Таким образом, первую мысль о покушении на командующего группой армий «Киев» подали именно немцы. Ну, а насчет императорского посла графа Вильгельма фон Мирбаха левые эсеры додумались сами. Договорившись о взаимодействии с ЦК Украинской партии левых эсеров, боевая организация планировала также предпринять теракт в отношении германского сателлита Скоропадского.

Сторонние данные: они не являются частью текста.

-- ==== Sys2Proof/WellFormed.lean ====
section
/-! DEFINITION. Which instructions are well formed: the ranges of the fields, on the word as encoded (R45, R49, R58, and the entries
of the members named). The pairings of a member with the type in force are judged by its meaning, since an override may change them.
An event has no fields. -/

namespace Sys2Proof

/-- A predicate register: 0 to 7 (R45). -/
def isPred (r : Reg) : Bool := decide (r.toNat < 8)
/-- A stream port: v24 to v31 (R234). -/
def isPort (r : Reg) : Bool := decide (24 ≤ r.toNat)

/-- The instruction has no word: a hardware, host or management step. -/
def isEvent : Instr → Bool
  | .pfx _ _ _ _ _ _ => false
  | .add _ _ _ => false
  | .sub _ _ _ => false
  | .and _ _ _ => false
  | .or _ _ _ => false
  | .xor _ _ _ => false
  | .sll _ _ _ => false
  | .srl _ _ _ => false
  | .sra _ _ _ => false
  | .slt _ _ _ => false
  | .sltu _ _ _ => false
  | .min _ _ _ => false
  | .max _ _ _ => false
  | .minu _ _ _ => false
  | .maxu _ _ _ => false
  | .addw _ _ _ => false
  | .subw _ _ _ => false
  | .andn _ _ _ => false
  | .orn _ _ _ => false
  | .rol _ _ _ => false
  | .ror _ _ _ => false
  | .addi _ _ _ => false
  | .andi _ _ _ => false
  | .ori _ _ _ => false
  | .xori _ _ _ => false
  | .slli _ _ _ => false
  | .srli _ _ _ => false
  | .srai _ _ _ => false
  | .rori _ _ _ => false
  | .slti _ _ _ => false
  | .mul _ _ _ => false
  | .mulh _ _ _ => false
  | .mulhu _ _ _ => false
  | .div _ _ _ => false
  | .divu _ _ _ => false
  | .rem _ _ _ => false
  | .remu _ _ _ => false
  | .mulw _ _ _ => false
  | .bfx _ _ _ _ => false
  | .bfxs _ _ _ _ => false
  | .bfi _ _ _ _ => false
  | .clz _ _ => false
  | .ctz _ _ => false
  | .popc _ _ => false
  | .ldhi _ _ => false
  | .addpc _ _ => false
  | .ldi _ _ => false
  | .ldiu _ _ => false
  | .addil _ _ _ => false
  | .beq _ _ _ => false
  | .bne _ _ _ => false
  | .blt _ _ _ => false
  | .bge _ _ _ => false
  | .bltu _ _ _ => false
  | .bgeu _ _ _ => false
  | .jal _ _ => false
  | .jalr _ _ _ => false
  | .jl _ _ => false
  | .loop _ _ => false
  | .lb _ _ _ _ => false
  | .lbu _ _ _ _ => false
  | .lh _ _ _ _ => false
  | .lhu _ _ _ _ => false
  | .lw _ _ _ _ => false
  | .lwu _ _ _ _ => false
  | .ld _ _ _ _ => false
  | .sb _ _ _ _ => false
  | .sh _ _ _ _ => false
  | .sw _ _ _ _ => false
  | .sd _ _ _ _ => false
  | .ldl _ _ _ _ _ => false
  | .stl _ _ _ _ _ => false
  | .ldv _ _ _ _ => false
  | .ldvx _ _ _ _ => false
  | .ldvb _ _ _ _ => false
  | .stv _ _ _ _ => false
  | .stvx _ _ _ _ => false
  | .amoadd _ _ _ _ _ _ => false
  | .amoand _ _ _ _ _ _ => false
  | .amoor _ _ _ _ _ _ => false
  | .amoxor _ _ _ _ _ _ => false
  | .amomin _ _ _ _ _ _ => false
  | .amomax _ _ _ _ _ _ => false
  | .amominu _ _ _ _ _ _ => false
  | .amomaxu _ _ _ _ _ _ => false
  | .amoswap _ _ _ _ _ _ => false
  | .amocas _ _ _ _ _ => false
  | .amofadd _ _ _ _ _ _ => false
  | .amofmin _ _ _ _ _ => false
  | .amofmax _ _ _ _ _ => false
  | .nmadd _ _ _ => false
  | .nmfadd _ _ _ => false
  | .nmmax _ _ _ => false
  | .nmmin _ _ _ => false
  | .nmor _ _ _ => false
  | .lkacq _ _ _ _ => false
  | .lktry _ _ _ => false
  | .lkrel _ _ _ => false
  | .lkstat _ _ => false
  | .fence _ _ _ => false
  | .xprobe _ _ => false
  | .xinv _ _ => false
  | .xinvas _ _ => false
  | .synci _ _ _ => false
  | .survey _ _ _ => false
  | .xmig _ _ _ => false
  | .trap _ => false
  | .eret => false
  | .wfe _ _ => false
  | .halt => false
  | .brk => false
  | .resume _ _ => false
  | .csrrw _ _ _ => false
  | .csrrs _ _ _ => false
  | .csrrc _ _ _ => false
  | .vadd _ _ _ _ _ => false
  | .vsub _ _ _ _ _ => false
  | .vmul _ _ _ _ _ => false
  | .vfma _ _ _ _ _ => false
  | .vfms _ _ _ _ _ => false
  | .vmin _ _ _ _ _ => false
  | .vmax _ _ _ _ _ => false
  | .vabs _ _ _ _ => false
  | .vneg _ _ _ _ => false
  | .vand _ _ _ _ _ => false
  | .vor _ _ _ _ _ => false
  | .vxor _ _ _ _ _ => false
  | .vsll _ _ _ _ _ => false
  | .vsrl _ _ _ _ _ => false
  | .vsra _ _ _ _ _ => false
  | .vdiv _ _ _ _ _ => false
  | .vsqrt _ _ _ _ => false
  | .vrsq _ _ _ _ => false
  | .vrcp _ _ _ _ => false
  | .vexp2 _ _ _ _ => false
  | .vlog2 _ _ _ _ => false
  | .vmulh _ _ _ _ _ => false
  | .vaddsat _ _ _ _ _ => false
  | .vsubsat _ _ _ _ _ => false
  | .vmov _ _ _ _ => false
  | .vaddsc _ _ _ _ _ => false
  | .vsubsc _ _ _ _ _ => false
  | .vmulsc _ _ _ _ _ => false
  | .vfmasc _ _ _ _ _ => false
  | .vminsc _ _ _ _ _ => false
  | .vmaxsc _ _ _ _ _ => false
  | .vsplat _ _ _ _ => false
  | .vins _ _ _ _ _ => false
  | .vext _ _ _ _ _ => false
  | .vsplati _ _ _ _ => false
  | .vcvt _ _ _ _ _ _ => false
  | .vredsum _ _ _ _ => false
  | .vredmax _ _ _ _ => false
  | .vredmin _ _ _ _ => false
  | .vperm _ _ _ _ _ => false
  | .vrot _ _ _ _ _ => false
  | .vsort _ _ _ _ _ => false
  | .vdupm _ _ _ _ _ => false
  | .vcompr _ _ _ _ _ => false
  | .vexpnd _ _ _ _ _ => false
  | .vcmp _ _ _ _ _ _ => false
  | .vsel _ _ _ _ _ => false
  | .pand _ _ _ _ => false
  | .por _ _ _ _ => false
  | .pnot _ _ _ => false
  | .pcnt _ _ _ => false
  | .sbind _ _ => false
  | .sunbind _ => false
  | .sstat _ _ => false
  | .gw _ _ => false
  | .gr _ _ => false
  | .gclr => false
  | .ecpy _ _ _ => false
  | .egth _ _ _ => false
  | .esct _ _ _ => false
  | .exch _ _ _ => false
  | .emma _ _ _ _ _ => false
  | .emmz _ _ => false
  | .emmd _ _ _ _ => false
  | .ecoll _ _ => false
  | .etopk _ _ _ => false
  | .eclone _ => false
  | .enmsc _ _ _ => false
  | .eptab _ _ _ => false
  | .lease _ _ => false
  | .unlease _ => false
  | .lstat _ => false
  | .bbinit _ => false
  | .bbexp _ _ => false
  | .bbwait _ _ => false
  | .bbtest _ _ => false
  | .phnew _ _ => false
  | .phreg _ _ _ => false
  | .phdrop _ _ => false
  | .phsig _ _ => false
  | .phwait _ _ => false
  | .phsw _ _ => false
  | .phq _ _ => false
  | .start _ _ _ => false
  | .startp _ _ _ => false
  | .quit => false
  | .yield => false
  | .ctxid _ => false
  | .wid _ => false
  | .widf _ _ => false
  | .joinh _ _ => false
  | .hstat _ _ => false
  | .send _ _ _ => false
  | .sendv _ _ _ => false
  | .sendb _ _ _ _ => false
  | .mpop _ _ => false
  | .mpopv _ _ => false
  | .mpeek _ _ => false
  | .mbind _ _ => false
  | .mfree _ _ => false
  | .tsend _ _ _ => false
  | .tbwd _ _ _ => false
  | .tret _ _ _ => false
  | .xquery _ _ _ => false
  | .xjoin _ _ => false
  | .xver _ _ => false
  | .xcreate _ _ => false
  | .xretire _ _ _ => false
  | .shape _ _ => false
  | .objrel _ _ => false
  | .objmode _ _ _ => false
  | .fadd _ _ _ _ => false
  | .fsub _ _ _ _ => false
  | .fmul _ _ _ _ => false
  | .fmac _ _ _ _ => false
  | .fdiv _ _ _ _ => false
  | .fsqrt _ _ _ => false
  | .fmin _ _ _ _ => false
  | .fmax _ _ _ _ => false
  | .fcvti _ _ _ => false
  | .fcvtf _ _ _ => false
  | .flt _ _ _ _ => false
  | .feq _ _ _ _ => false
  | .scal _ _ _ _ => false
  | .fclass _ _ _ => false
  | .slotSwitch => true
  | .issueQuantum => true
  | .vectorBind => true
  | .vectorResultWrite => true
  | .memoryReturnWrite => true
  | .returnStarvation => true
  | .streamElementFetch => true
  | .streamAppendPerformed => true
  | .coherentRequestAtHome => true
  | .dirtyWriteback => true
  | .setAd => true
  | .walkMigratingTimeout => true
  | .migrationHoldTimeout => true
  | .nearMemoryForward => true
  | .nearMemoryApply => true
  | .nearMemoryAck => true
  | .nearMemoryReturn => true
  | .patrolScrub => true
  | .contentionDecay => true
  | .bisnpinv => true
  | .bisnpdata => true
  | .bisnpcur => true
  | .poolLinkLoss => true
  | .poolRequestTimeout => true
  | .regionEnable => true
  | .regionDisable => true
  | .regionDetachDone => true
  | .reattach => true
  | .release => true
  | .clearlog => true
  | .decoderCheck => true
  | .lockRequestResend => true
  | .lockRequestAccept => true
  | .lockTimeout => true
  | .lockRelease => true
  | .holdLimit => true
  | .deadlockProbe => true
  | .scratchpadPortAccess => true
  | .scoreboardRelease => true
  | .traceRingControl => true
  | .clr => true
  | .engineCommandStart => true
  | .enginePiece => true
  | .engineCommandStop => true
  | .exchangeForm => true
  | .exchangeRound => true
  | .exchTimeout => true
  | .resumeCommand => true
  | .cancel => true
  | .arrayCommandStart => true
  | .arrayRowCommit => true
  | .raggedRowJoin => true
  | .arrayCommandComplete => true
  | .leaseArbitration => true
  | .handOverSave => true
  | .handOverRestore => true
  | .columnRemap => true
  | .chunkDepart => true
  | .switchReduce => true
  | .homeReduce => true
  | .collectiveLanding => true
  | .communicatorWrite => true
  | .communicatorDisable => true
  | .messageArrival => true
  | .creditRequest => true
  | .creditGrant => true
  | .creditReturn => true
  | .sendTimeout => true
  | .handlerStart => true
  | .queueStart => true
  | .drain => true
  | .abort => true
  | .reset => true
  | .tail => true
  | .recordTake => true
  | .semaphoreRound => true
  | .dispatch => true
  | .launchComplete => true
  | .abortTeardownDone => true
  | .drainDone => true
  | .preempt => true
  | .contextRestore => true
  | .restart => true
  | .clear => true
  | .install => true
  | .remove => true
  | .read => true
  | .legendUpdate => true
  | .epochAck => true
  | .legendWindowEnd => true
  | .rbarFlip => true
  | .replicaFree => true
  | .tombstoneEnd => true
  | .tokenArrival => true
  | .tokenAcceptance => true
  | .slotCreditRequest => true
  | .tokenCreditTimeout => true
  | .pageCloseTimeout => true
  | .resultRowLanding => true
  | .joinCopy => true
  | .errorDetected => true
  | .selfTestDone => true
  | .linkReplayFailure => true
  | .heartbeat => true
  | .heartbeatMiss => true
  | .fenceNode => true
  | .unfence => true
  | .watchdog => true
  | .forcelost => true
  | .reload => true
  | .telemetry => true
  | .thermalThrottle => true
  | .resetRelease => true
  | .bar2Access => true
  | .controlRegisterWrite => true
  | .wfeTimeout => true
  | .linkTraining => true
  | .poolDeviceResponse => true
  | .markEviction => true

В конце июня 1918 года левоэсеровские боевики вновь отправились из Москвы на Украину. О своей близости с Донским, начавшейся во время первой совместной поездки, Каховская потом признается одной из своих подруг по каторге. «Счастьем светились его глаза от сознания, что он кладет свою лепту на дело освобождения, счастьем для него было отдать свою молодую, полную возможностей жизнь, - но глубоко трагична была для него необходимость убить человека. Если бы не было возможности своей смертью и муками искупить то аморальное, что было для него в самом убийстве, - он, может быть, не смог бы его совершить. Мы знали это, много говорили с ним на эту тему в последние наши ночи…», - вспоминала она.

После месяца напряженной слежки за фельдмаршалом, с переодеванием, гримированием, сменой явочных квартир, заряжением и разряжением смертоносных бомб, с постоянным риском попасться в руки сыщиков из державной варты и немецкой контрразведки или просто неосторожного обращения со взрывчатыми веществами, - наступил день «икс». Уходя в последний раз на охоту за Эйхгорном, Борис сказал Ирине: «Благослови меня на смерть, а я тебя на мучения, - сколько тебе еще мучиться!»

Вместо эпилога

«Как расценивать его поступок, - пишет сегодня один из родственников Донского, - не знаю, но он погиб за Россию, за Украину, освобождение от немецких оккупантов.

А они (немцы) вновь напали на Россию - война 1941-1945 годов унесла десятки миллионов людей. В нашей родне погибли Филипп Михайлович Донской, Алексей Тимофеевич Поликанин, и еще отец Коли Феоктистова был в плену, и вернулся инвалидом с войны Владимир Иосифович (племянник Б. Донского. - Я. Л.), который и написал мне об этой трагической истории дяди Бориса…»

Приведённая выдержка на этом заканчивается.